To an action brought by Duval, administrator of David Barnett, Rogers pleaded that the bond sued on was given by-him to Barnett, who was a Creek Indian, and a resident in the Creek Nation, and that the bond was null for being in opposition to acts of Congress, which protect Indians from the payment of money on executory contracts. The legislation of Congress upon this subject, has been the subject of three cases before this court. In Clark vs. Crosland, 17 Ark. 43, it was held that a contract made by an Indian, in the Indian country, to pay money at a future day, could not be enforced in the courts of this State, because prohibited by act of Congress. In Hicks vs. Eushartonah, 21 Ark. 108, the law was held not to defeat a contract for the payment of goods, made in Sebastian county. And in Taylor vs. Drew, 21 Ark. 485, the plea of exoneration by the statute was adjudged bad on demurrer, because it did not allege that the note sued on was executed in the Indian country. That case would have been decisive of this, if the bond here sued on had been given by an Indian, instead of to one, for the plea under consideration only avers that Barnett resided in the Indian country when the bond was executed, not that it was there made. But the act of Congress could not, under any circumstances, release Rogers from the payment of the money he bound himself to pay, as it was not intended to relieve white men from the discharge of their obligations to Indians.

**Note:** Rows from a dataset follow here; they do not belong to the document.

/-! ### Quantizing one tile (R131 to R135, R470) -/

/-- What quantizing one 128 × 128 tile gives: its blocks by (p, q), the inclusion list unless promoted, the map
byte, the promotion slot's blocks and the counts. -/
structure TileOut where
  blocks : List ((Nat × Nat) × List Byte)
  inclusions : Option (List Byte)
  mapByte : Nat
  promo : Option (List ((Nat × Nat) × List Byte))
  counts : StatRec
deriving DecidableEq, Repr

/-- One inclusion list (R131): entries in row-major order, 16 slots. -/
def inclusionList (caps : List (Nat × Nat × W16)) : List Byte :=
  let e := caps.map (fun c => leBytes 4 (c.1 + 128 * c.2.1 + 65536 * c.2.2.toNat))
  sliceB e.flatten 0 64

/-- Insert a capture by row, then column. -/
def insertCap (c : Nat × Nat × W16) : List (Nat × Nat × W16) → List (Nat × Nat × W16)
  | [] => [c]
  | d :: rest => if c.1 < d.1 || (c.1 == d.1 && c.2.1 < d.2.1) then c :: d :: rest else d :: insertCap c rest

/-- The blocks (p, q) that a tile of `nr` × `nc` elements holds. -/
def tileCover (nr nc : Nat) : List (Nat × Nat) :=
  ((List.range (ceilDiv nr 32)).map (fun p => (List.range (ceilDiv nc 32)).map (fun q => (p, q)))).flatten

/-- The 16 blocks of a tile, which is stored whole: a block wholly beyond the tensor's edge holds a zero block (R174). -/
def wholeTile : List (Nat × Nat) := tileCover 128 128

/-- The blocks wholly beyond the tensor's edge in the tiles that a range of `nr` × `nc` from (r0, c0) ends in, by their place relative to
the range's first block (R174). -/
def edgeBlocks (t : TabEntry) (r0 c0 nr nc : Nat) : List (Nat × Nat) :=
  let p1 := ceilDiv nr 32
  let q1 := ceilDiv nc 32
  let pe := if t.rows ≤ r0 + nr then ceilDiv (r0 / 32 + p1) 4 * 4 - r0 / 32 else p1
  let qe := if t.cols ≤ c0 + nc then ceilDiv (c0 / 32 + q1) 4 * 4 - c0 / 32 else q1
  (tileCover (32 * pe) (32 * qe)).filter (fun b => decide (p1 ≤ b.1 ∨ q1 ≤ b.2))

/-- A zero block: zero elements, and exponent bytes 0xFE in a chase block (R174). -/
def zeroBlock (f : Nat) : List Byte :=
  if fmtNarrow f then packBlock f (List.replicate 32 (List.replicate 32 0)) (List.replicate 32 0xFE) (List.replicate 32 0xFE) else zeros (blockBytes f)

/-- The blocks of one tile quantized at one format. `nr` and `nc` are the tile's rows and columns inside the tensor. -/
def tileBlocks (k : Elem) (f : Nat) (draw : Option (Nat → Nat → Nat)) (forecast : Option (Nat → Nat))
    (x : Nat → Nat → OpVal) (nr nc : Nat) : List ((Nat × Nat) × BlockOut) :=
  wholeTile.map (fun b =>
    (b, quantBlock k f (draw.map (fun d i j => d (32 * b.1 + i) (32 * b.2 + j)))
      (forecast.map (fun fc j => fc (32 * b.2 + j))) (fun i j => x (32 * b.1 + i) (32 * b.2 + j))
      (nr - 32 * b.1) (nc - 32 * b.2)))

/-- The plain blocks of one tile. -/
def tilePlain (f : Nat) (draw : Option (Nat → Nat → Nat)) (x : Nat → Nat → W32) (nr nc : Nat) :
    List ((Nat × Nat) × List Byte) :=
  wholeTile.map (fun b =>
    (b, plainBlock f (draw.map (fun d i j => d (32 * b.1 + i) (32 * b.2 + j)))
      (fun i j => x (32 * b.1 + i) (32 * b.2 + j)) (nr - 32 * b.1) (nc - 32 * b.2)))

/-- Column vector entries of one block from its tensor column. -/
def colsFrom (c0 nc : Nat) (bytes : List Nat) : List (Nat × Byte) :=
  ((List.range (Nat.min 32 nc)).map (fun j => (c0 + j, BitVec.ofNat 8 (bytes.getD j 0xFE))))

/-- Decide one tile from its quantized blocks (R132, R134, R137): keep its list, or promote it from its source.
`w` is the source as FP32, for a promotion to BF16; `c0` the tile's first tensor column; `stoch` the tensor's
rounding bit. -/
def decideTile (t : TabEntry) (stoch : Bool) (f : Nat) (draw : Nat → Nat → Nat) (bs : List ((Nat × Nat) × BlockOut))
    (x : Nat → Nat → OpVal) (w : Nat → Nat → W32) (nr nc c0 : Nat) : TileOut :=
  let dr := if stoch then some draw else none
  let caps := if t.inclBudget = 0 then [] else
    (bs.map (fun b => b.2.captures.map (fun c => (32 * b.1.1 + c.1, 32 * b.1.2 + c.2.1, c.2.2)))).flatten
  let caps := caps.foldl (fun acc c => insertCap c acc) []
  let overCap := caps.length > t.inclBudget / 4
  let lost := bs.any (·.2.lost)
  let base := bs.foldl (fun acc b => StatRec.add acc
    { b.2.counts with cols := colsFrom (c0 + 32 * b.1.2) (nc - 32 * b.1.2) b.2.measCols }) StatRec.empty
  match (if lost || overCap then nextWider f t.gradient else none) with
  | none =>
    { blocks := bs.map (fun b => (b.1, b.2.bytes))
      inclusions := some (inclusionList caps)
      mapByte := f
      promo := none
      counts := { base with inclusion := caps.length, lost := if lost then 1 else 0 } }
  | some f2 =>
    let again := match fmtElem f2 with
      | some k2 => tileBlocks k2 f2 dr none x nr nc
      | none => []
    { blocks := bs.map (fun b => (b.1, b.2.bytes))
      inclusions := none
      mapByte := f2
      promo := some (if fmtNarrow f2 then again.map (fun b => (b.1, b.2.bytes)) else tilePlain f2 dr w nr nc)
      counts := { base with promoted := 1, lost := if lost || again.any (·.2.lost) then 1 else 0 } }

/-- Quantize one tile of a tensor under a quantize control (R68, R69). A promotion rounds by the tensor's own rounding bit (R134). -/
def quantTile (t : TabEntry) (ctl : Nat) (k : Elem) (f : Nat) (draw : Nat → Nat → Nat) (forecast : Nat → Nat)
    (w : Nat → Nat → W32) (nr nc c0 : Nat) : TileOut :=
  let x := fun r c => f32Op (w r c)
  let bs := tileBlocks k f (if bitOf ctl 1 then some draw else none) (if bitOf ctl 0 then some forecast else none) x nr nc
  decideTile t (bitOf t.quant 1) f draw bs x w nr nc c0

/-! ### Microscaling (R76 to R79) -/

/-- The chase format of an MX code, and back. -/
def mxToChase (f : Nat) : Option Nat := if f = 8 then some 0 else if f = 9 then some 1 else if f = 10 then some 2 else none

/-- The value of an MX element under its scale byte (R77). -/
def mxVal (k : Elem) (scale c : Nat) : OpVal :=
  if scale = 0xFF then .nonfinite
  else match elemVal k c with
    | .nonfinite => .nonfinite
    | .val m e => .val m (e + (scale : Int) - 127)

/-- Import one block (R77): `el i j` the element codes along (row, column), `scale n` the scale of MX block n across
the blocked axis, `byRows` the blocked axis, `nr` × `nc` the part inside the tensor; a block wholly beyond its edge is a zero block (R174). -/
def mxImportBlock (k : Elem) (f : Nat) (byRows : Bool) (el : Nat → Nat → Nat) (scale : Nat → Nat) (nr nc : Nat) :
    BlockOut :=
  let lines := if nr = 0 || nc = 0 then 0 else if byRows then nr else nc
  let code := fun (l p : Nat) => if byRows then el l p else el p l
  let line := fun (l : Nat) =>
    let cs := (List.range 32).map (code l)
    let zero : List RoundRes := List.replicate 32 ⟨0, false, false⟩
    if l ≥ lines then (0xFE, zero)
    else if scale l = 0xFF || cs.any (fun c => elemVal k c == .nonfinite) then (0xFF, zero)
    else if scale l = 0xFE then
      (0xFD, cs.map (fun c => roundElement k none (DyOp.scale (opDy (elemVal k c)) 1)))
    else (scale l, cs.map (fun c => ⟨c, false, false⟩))
  let ls := (List.range 32).map line
  let lb := ls.map (·.1)
  let ob := (List.range 32).map (fun p => if p < (if byRows then nc else nr) then 0x7F else 0xFE)
  let at' := fun (l p : Nat) => (((ls.getD l (0xFE, [])).2).getD p ⟨0, false, false⟩ : RoundRes)
  let res := (List.range 32).map (fun i => (List.range 32).map (fun j => if byRows then at' i j else at' j i))
  let rows := blockRows (fun i j => mxVal k (scale (if byRows then i else j)) (el i j)) nr nc
  let rb := rows.map (rowByteOf (elemF k))
  let meas := (List.range 32).map (fun j => colByteOf (elemF k) (colMaxOf rows rb j))
  blockResult k f rows res (if byRows then lb else ob) (if byRows then ob else lb) meas

/-- One MX block of an export (R78): its scale byte, its element codes, saturations and underflows. `lineByte` is
the exponent byte along the blocked axis, `crossBytes` the others; `wide` forces rule 4 (R471). -/
def mxExportLine (k : Elem) (wide : Bool) (vals : List OpVal) (codes : List Nat) (lineByte : Nat) (crossBytes : List Nat) :
    Nat × List Nat × Nat × Nat :=
  if vals.any (· == .nonfinite) then (0xFF, List.replicate 32 0, 0, 0)
  else
    let live := crossBytes.filter (· ≤ 0xFD)
    let c := live.headD 0
    let direct := !wide && lineByte ≤ 0xFD && !live.isEmpty && live.all (· == c)
      && -127 ≤ (lineByte : Int) + c - 254 && (lineByte : Int) + c - 254 ≤ 127
    if direct then
      (lineByte + c - 127, List.zipWith (fun e b => if b = 0xFE then 0 else e) codes crossBytes, 0, 0)
    else
      let dys := vals.map (fun v => match v with | .val m e => (⟨m, e⟩ : Dy) | .nonfinite => ⟨0, 0⟩)
      let a := dys.foldl (fun a v => if DyOp.lt a (DyOp.abs v) then DyOp.abs v else a) ⟨0, 0⟩
      if a.m = 0 then (0x7F, List.replicate 32 0, 0, 0)
      else
        let x := clampI (-127) 127 (DyOp.clog2Div a (elemF k))
        let rs := dys.map (fun v => roundElement k none (DyOp.scale v (-x)))
        ((x + 127).toNat, rs.map (·.code), (rs.filter (·.sat)).length, (rs.filter (·.under)).length)

end Sys2Proof.Machine
end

Rogers pleaded, secondly, that Duval was not the administrator of Barnett, because Barnett lived and died in the Creek Nation, and had nothing in Arkansas for administration. Notwithstanding the plea, Duval might have obtained letters of administration upon the goods and effects of Barnett, and if he had, they could not be questioned by plea in the Circuit Court. The facts alleged in the plea might have been good grounds for the refusal of letters of administration by the proper authority; perhaps, upon such facts, the Probate Court that may have granted letters would revoke them, but the plea is no answer to the declaration in its averment of the issuance of letters of administration.
Both pleas were bad; and the court in deciding them to be bad on demurrer is sustained.